Backtrace for this error:
#0  0x10d8f072c
#1  0x10d8efad3
#2  0x7fff6fdbf5fc
--------------------------------------------------------------------------
mpirun noticed that process rank 0 with PID 55380 on node cianciosaimac exited on signal 6 (Abort trap: 6).
--------------------------------------------------------------------------
cianciosa commented 3 years ago

Looking at some debugging information, of https://github.com/ORNL-Fusion/PARVMEC/blob/41375c75ca3e3e1305eddef6a70521abf82e8d1a/Sources/General/blocktridiagonalsolver_bst.f90#L2005

orig is alloced with a lower and upper bounds of 1 and 2. But globrowoff is trying to access the 3rd index.

cianciosa commented 3 years ago

Crash is happening because something is changing the size of startglobrow and endglobrow.

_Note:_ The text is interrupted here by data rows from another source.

-- ==== Sys2Proof/Machine/OpsKerf.lean ====
section
/-! DEFINITION. Time, schedule positions, seals, and what a cut start, a kerf start and the Service phase do
(04_cutlists.md R112 to R119, R132, R133, R139 to R143; 06_plain.md R176, R189 to R191). -/

namespace Sys2Proof.Machine

/-! ### Sensors (17_time.md R469) -/

/-- Voltages are crossed from above. -/
def fromAbove (n : Nat) : Bool := n == 20 || n == 23 || n == 24

/-- Value v of sensor n is at or past a threshold. -/
def past (n : Nat) (v : Int) (thresh : Nat) : Bool := if fromAbove n then decide (v ≤ thresh) else decide ((thresh : Int) ≤ v)

/-! ### Positions -/

/-- Kerf count at which the vote closes (R141). -/
def State.voteKerf (s : State) : Option Nat := s.swapKerf.map (fun k => k - (s.diameter + 4))

/-- The seal flit of the kerf at which the vote closes has left, or no kerf of this run was left for it (R141, R189). -/
def State.voteClosed (s : State) : Bool :=
  let next := if s.run.phase = .sealed ∨ s.run.phase = .service then s.run.kerfs + 1 else s.run.kerfs
  (s.swapKerf.map (fun k => decide (k < next + s.diameter + 4))).getD false

/-- The vote of this member: no without a fitted successor (R141). -/
def State.votesNo (s : State) : Bool :=
  match s.run.swap with
  | none => true
  | some w => w.no || !w.fitted

/-- The running vote of this member: the first 8 bytes of the family_hash of the successor that it has fitted, or none for
no (R141). -/
def State.swapVote (s : State) : Option Nat := if s.votesNo then none else s.successor.map (fun l => fieldLE l.family 0 8)

/-- The current kerf is the swap kerf of a vote that has passed (R142). -/
def State.swapsNow (s : State) : Bool := s.swapKerf == some s.run.kerfs && !s.votesNo

/-- The current kerf is a kerf where a stop may take place: not a swap kerf, with the ckpt flag, or the end of a pass
where no cut run has the flag (R133, R143). -/
def State.stopPoint (s : State) : Bool :=
  match s.schedule with
  | none => false
  | some l =>
    !s.swapsNow &&
      (if l.runs.any (fun r => r.ckpt) then (l.cutRun s.run.cut).ckpt else s.run.cut + 1 == l.cutCount)

/-- The position after the current cut. -/
def State.nextPos (s : State) : Nat × Nat :=
  match s.schedule with
  | none => (s.run.pass, s.run.cut)
  | some l => l.nextPos s.run.pass s.run.cut

/-- The result that names the next position (R133, R494). -/
def State.posResult (s : State) : Nat := s.nextPos.1 + s.nextPos.2 * 2 ^ 32

/-! ### The seal (R190) -/

/-- The cut seal of the current kerf. -/
def State.seal (s : State) : Nat :=
  let family := match s.schedule with
    | some l => l.family.take 8
    | none => List.replicate 8 0
  fieldLE (Crypto.sha384 (leBytes 4 s.run.pass ++ leBytes 4 s.run.cut ++ leBytes 4 s.run.epoch ++ leBytes 2 s.plain.stretch
    ++ leBytes 2 0 ++ leBytes 8 s.run.kerfs ++ family)) 0 8

/-! Types of control flits (R170), numbered in the order of that rule (DESIGN CHOICE, log 18). -/
namespace FlitType
def identity : Nat := 0
def muster : Nat := 1
def start : Nat := 2
def sealType : Nat := 3
def haltReport : Nat := 4
end FlitType

/-- The member's seal flit for link j (R189), its items in the rule's order (DESIGN CHOICE, log 18). -/
def State.sealFlit (s : State) (j : Nat) : List Byte :=
  leBytes 8 s.seal ++ leBytes 4 (unsigned 32 (s.link j).rHere) ++ leBytes 4 (s.freeBits 32).toNat
    ++ leBytes 2 s.plain.stretchMax ++ leBytes 1 (if s.swapVote.isSome then 1 else 0) ++ leBytes 8 (s.swapVote.getD 0)
    ++ leBytes 8 (s.run.stopCount.getD (2 ^ 64 - 1)) ++ leBytes 8 (unsigned 64 s.plain.offset)

/-- Every member sends one seal flit on every link in service in every kerf (R189). The coefficients it asks its peer
for are a free value: equalization is not modelled (R171). -/
def State.sendSeals (s : State) : State :=
  s.serviceLinks.foldl (fun s j => ((s.sendControl j FlitType.sealType (s.sealFlit j)).bumpFree).flushNotices j) s

/-! ### The last kerfs (R191, R194) -/

/-- Kerfs that are kept: a seal comes by kerf tick 256, and a cut with its kerf lasts at least 17 ticks. -/
def keptMarks : Nat := 32

/-- The kerf that starts now is kept with its start tick. -/
def State.markKerf (s : State) (start : Nat) : State :=
  { s with run := { s.run with marks := (⟨s.run.kerfs, start, none⟩ :: s.run.marks).take keptMarks } }

/-- This member's seal of the current kerf is kept. -/
def State.markSeal (s : State) (v : Nat) : State :=
  { s with run := { s.run with marks := s.run.marks.map (fun m => if m.kerf = s.run.kerfs then { m with own := some v } else m) } }

/-- This member's seal of kerf k, once formed. -/
def State.sealOf (s : State) (k : Nat) : Option Nat := (s.run.marks.find? (fun m => m.kerf == k)).bind KerfMark.own

/-- The start tick of the last kerf that began. -/
def State.kerfTick (s : State) : Option Nat := s.run.marks.head?.map KerfMark.start

/-- The tick of the next schedule event: a timer that expires later waits for it. -/
def State.nextEventTick (s : State) : Nat :=
  match s.run.phase with
  | .drain => s.run.since + 4
  | .sealed => s.run.since + 12
  | .service => s.run.since + s.kerfLength
  | .start => s.run.since
  | .cut => s.run.since + ((s.schedule.map (fun l => (l.cutRun s.run.cut).length)).getD 0)
  | _ => s.plain.tick

/-- A timer of a kerf expires at tick t before the next schedule event. -/
def State.expiresAt (s : State) (t : Nat) : Bool := decide (t ≤ s.nextEventTick)

/-! ### Entry tables and the cut start (R96, R118, R119) -/

/-- The first entry of the table that covers cut c gives the start slot. -/
def Bench.entryFor (x : Bench) (c : Nat) : Option Nat :=
  (List.range (Memory.readLE x.prog 0 2)).findSome? (fun k =>
    let a := 16 * (k + 1)
    let first := Memory.readLE x.prog a 4
    let last := Memory.readLE x.prog (a + 4) 4
    let step := Memory.readLE x.prog (a + 8) 2
    if first ≤ c ∧ c ≤ last ∧ (c - first) % (max step 1) = 0 then some (Memory.readLE x.prog (a + 10) 2 % 4096) else none)

/-- Benches of the partitions that run. -/
def State.runningBenches (s : State) : List Nat :=
  (s.runningParts.flatMap (fun p => maskBenches (s.part p).clusters)).filter (fun b => s.flag (F.bncStatusPresent b))

/-- Bench b at a cut start: the entry's program, or idle. -/
def State.startBench (s : State) (b : Nat) : State :=
  let x := s.bench b
  let e := x.entryFor s.run.cut
  let s := s.setBench b { x with slot := e.getD 0, loop := none, stall := none, window := none, released := false, abandoned := false, mute := false }
  let s := s.setFlag (F.bncStatusRunning b) e.isSome
  let s := s.setFlag (F.bncStatusOpen b) false
  s.setFld (F.bncStatusCut b) (s.run.cut % 65536)

/-- A cut's losses make the link declare failure: more than 8 flits, or one that no replay has restored (R178). -/
def Link.failing (l : Link) : Bool := decide (8 < l.lost.length) || l.unrestored != []

/-- A link at a cut start after the kerf that started at a tick: a new stream (R168, R176). Where kerf tick 123 is still to come, the
losses of the cut before count at it (R178). -/
def Link.newCut (l : Link) (kerf : Option Nat) : Link :=
  { l with
    rx := [], lost := [], unrestored := [], held := [], sent := [], filled := []
    failAt := l.failAt.or (if l.failing then kerf.map (· + 123) else none) }

/-! ### Poison rewrites (07_memory.md R215) -/

/-- The lines that wait for it are rewritten with poison. -/
def MemUnit.rewritePoison (m : MemUnit) : MemUnit := m.repoison.foldl (fun m l => m.putLine l [] true) m

/-- Every HBM stack rewrites its failed lines. -/
def State.rewritePoison (s : State) : State :=
  (List.range 12).foldl (fun s k => s.setMemUnit (stackUnit k) (s.memUnit (stackUnit k)).rewritePoison) s

/-! ### Replay (R176) -/

/-- Every held flit of link j goes out twice, as attempt 1 and 2. -/
def State.replayLink (s : State) (j : Nat) : State :=
  let l := s.link j
  let s := l.held.foldl (fun s f => (s.emit (.flit j 2 1 f (l.payload f))).emit (.flit j 2 2 f (l.payload f))) s
  s.setLink j { s.link j with held := [] }

end Sys2Proof.Machine
end

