/-- Charging a node for L bytes (R434). -/
def State.charge (s : State) (k l : Nat) : State :=
  let x := s.node k
  s.setNode k { x with tokens := s.nodeTokens k - 256 * max ((l : Int) + x.overhead) 1, at_ := s.now }

/-- Charging every node on the path of a frame. -/
def State.chargePath (s : State) (p : Nat) (f : TxFrame) : State :=
  let sub := s.frameSub f
  let svc := (s.node (subKey p sub)).parent
  let s := if f.queue < 4096 then s
    else
      let n := f.queue - 4096
      s.setQp n { s.qp n with tokens := s.qpTokens n - 256 * (f.len : Int), tokAt := s.now }
  ((s.charge (subKey p sub) f.len).charge (svcKey p svc) f.len).charge (portKey p) f.len

/-- A frame joins those that wait at port p; with the port down it is lost (R414). -/
def State.enqueue (s : State) (p : Nat) (f : TxFrame) : State :=
  if s.portUp p then s.setPort p { s.port p with waiting := (s.port p).waiting ++ [f] } else s

/-- What ETH_NODE_SEL holds now. -/
def State.nodeSel (s : State) : Nat := s.fld ⟨F.ethNodeSelPort.addr, 0, 14⟩

/-- The node that a value of ETH_NODE_SEL names. -/
def selKey (v : Nat) : Nat :=
  match bitsOf v F.ethNodeSelLevel.lsb 2 with
  | 0 => subKey (v % 2) (bitsOf v F.ethNodeSelIndex.lsb 11)
  | 1 => svcKey (v % 2) (bitsOf v F.ethNodeSelIndex.lsb 11 % 64)
  | _ => portKey (v % 2)

/-- The most tokens of a burst in KiB. -/
def fullTokens (burst : Nat) : Int := (min 16384 (max 1 burst) : Nat) * 262144

/-- What an ETH_NODE field reads: the selected node's own value (R434). -/
def State.nodeField (s : State) (f : Field) : Option Nat :=
  let x := s.node (selKey s.nodeSel)
  if f = F.ethNodeRateMbps then some x.rate
  else if f = F.ethNodeShapeBurstKib then some x.burst
  else if f = F.ethNodeShapeWeight then some x.weight
  else if f = F.ethNodeShapeOverhead then some (unsigned 8 x.overhead)
  else if f = F.ethNodeTreeParent then some x.parent
  else if f = F.ethNodeTreeLevel then some x.level
  else none

/-- An applied ETH_NODE field changes the node that ETH_NODE_SEL named at the strobe; its tokens stay, clipped to a lowered burst,
and only a change to or from rate 0 refills it (R435). Other fields change no node. -/
def State.applyNode (s : State) (sel : Nat) (f : Field) (v : Nat) : State :=
  let k := selKey sel
  let x := { s.node k with tokens := s.nodeTokens k, at_ := s.now }
  if f = F.ethNodeRateMbps then
    s.setNode k { x with rate := v, tokens := if (v = 0) ≠ (x.rate = 0) then fullTokens x.burst else x.tokens }
  else if f = F.ethNodeShapeBurstKib then
    s.setNode k { x with burst := min 16384 (max 1 v), tokens := min (fullTokens v) x.tokens }
  else if f = F.ethNodeShapeWeight then s.setNode k { x with weight := max 1 v }
  else if f = F.ethNodeShapeOverhead then s.setNode k { x with overhead := signed 8 v }
  else if f = F.ethNodeTreeParent then s.setNode k { x with parent := v }
  else if f = F.ethNodeTreeLevel then s.setNode k { x with level := v }
  else s

/-- A queue reset of an ETX ring (R431): frames not on the line complete with QUEUE_RESET. -/
def State.etxReset (s : State) (i r status : Nat) : State :=
  let mine := fun (f : TxFrame) => (f.op.map (fun o => o.fn == i && o.ring == r)).getD false
  let ops := ([0, 1].flatMap (fun p => (s.port p).waiting.filter mine)).filterMap TxFrame.op
  let s := [0, 1].foldl (fun s p => s.setPort p { s.port p with waiting := (s.port p).waiting.filter (fun f => !mine f) }) s
  ops.foldl (fun s o => s.complete o status 0) s

end Sys2Proof.Machine
end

cianciosa commented 3 years ago

It looks like the crash happens because of the following sequence.

  1. Initialize_bst called with correct sizes
  2. eqsolve called
  3. evolve called
  4. jacobian changes sign
  5. evolve returns with bad jacobian flag.
  6. reset and retry eqsolve
  7. jacobian changes sign again
  8. evolve returns with bad jacobian flag
  9. exit from eqsolve
  10. next grid size is attempted.
  11. Initialize_bst called with incorrect sizes
cianciosa commented 3 years ago

This line causes the loop to return back to tag 50 and https://github.com/ORNL-Fusion/PARVMEC/blob/41375c75ca3e3e1305eddef6a70521abf82e8d1a/Sources/TimeStep/runvmec.f#L381

cianciosa commented 3 years ago

At the second attempt of the multigrid, the loop counter starts at index zero since jacobian_off is one.